One i have not yet seen (but no doubt i skipped that reply!) is,"if you think your old Yamaha is so sweet, why not just keep it? Its free..."

 

Now, is much new gear bright and/or harsh (not the same thing!)? And is it too perfect (***certainly*** not the same thing).

 

If it were perfect, on great recordings it would vanish and the band would seem to appear, on on bad recordings they would sound reliably, well, bad. So unless you expect your stuff to make up for crap recordings, let’s assume nastly sounding stuff is not perfect. We honestly don’t know why not all data correlates.

 

Atmosphere hit on one of the key things - there are two classes of distortions. Musical ones that are musically related ("consonant") and nastly, a-musical ones that your brain says "where the F did that come from?" ("dissonant"). We can tolerate, and sometimes ENJOY large amounts of musical distortion. Example A: tubes. We hear and cringe from even small amounts of dissonant distortion: example B: bad digital, many cheap solid state amps, esepcially modern ones with SPMSs.

 

I will also report that many components are in fact bright and measure so. I can only speculate that they a) jump out in demos as "crisper" (the puppy that runs up to you rather than sitting in the corner of the cage) to they make up for many middle age+ men’s high frequency hearing loss. If like me, you still hear 20 khz, they sound bright, mostly because the ARE bright. I wont name names since that generates a flame war. Mostly speakers and moving coil cartridges.

 

Its why we must listen. And not do quick A-Bs but extended listening (yea, blind if you can pull it off, its not easy).

 

G

 

I have not had any ear fatigue with higher frequencies but have had issues with lower frequencies. When adding sub woofers to a system I would get ear pressure and fatigue until I was able to dial in the subs to blend in perfectly with the stand mount speakers and disappear.

 

in my experience, harsh or bright systems are the result of:

1. noisy power supply

2. noisy networks (for digital)

 

The solutions are:

1. A mains power conditioner (PSM 156 is a great option) or mains regenerator if affordable.

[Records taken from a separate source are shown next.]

-- ==== Sys2Proof/Machine/Step.lean ====
section
/-! DEFINITION. One step is one rising edge of `clk` (R71): the operation the stimulus word selects, on
the state the edge found. -/

namespace Sys2Proof.Machine

/-- One clock edge (R71). -/
def step (s : State) : Host.Outcome State Fault Refusal :=
  exec (fetch s) (passEdge s)

/-- The state with the opcode table's bits `w` placed where `step` takes its next operation. -/
def State.withFetchWord (s : State) (nbits w : Nat) : State :=
  placeTableWord s nbits w

end Sys2Proof.Machine
end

2. An audiophile network switch (Bonn 8) with Linear Power Supply

3. Isolate the DAC from the network switch with a renderer (Antipodes EX)

4. Reclocking the digital signal (etherRegen)

5. Only use hard wired connections to

the DAC and avoid optical. 

5. Better power cables with after market fuses.

 

Ghod luck! 

"in my experience, harsh or bright systems are the result of:

1. noisy power supply

2. noisy networks (for digital)"

? Cut out digital and half your problems.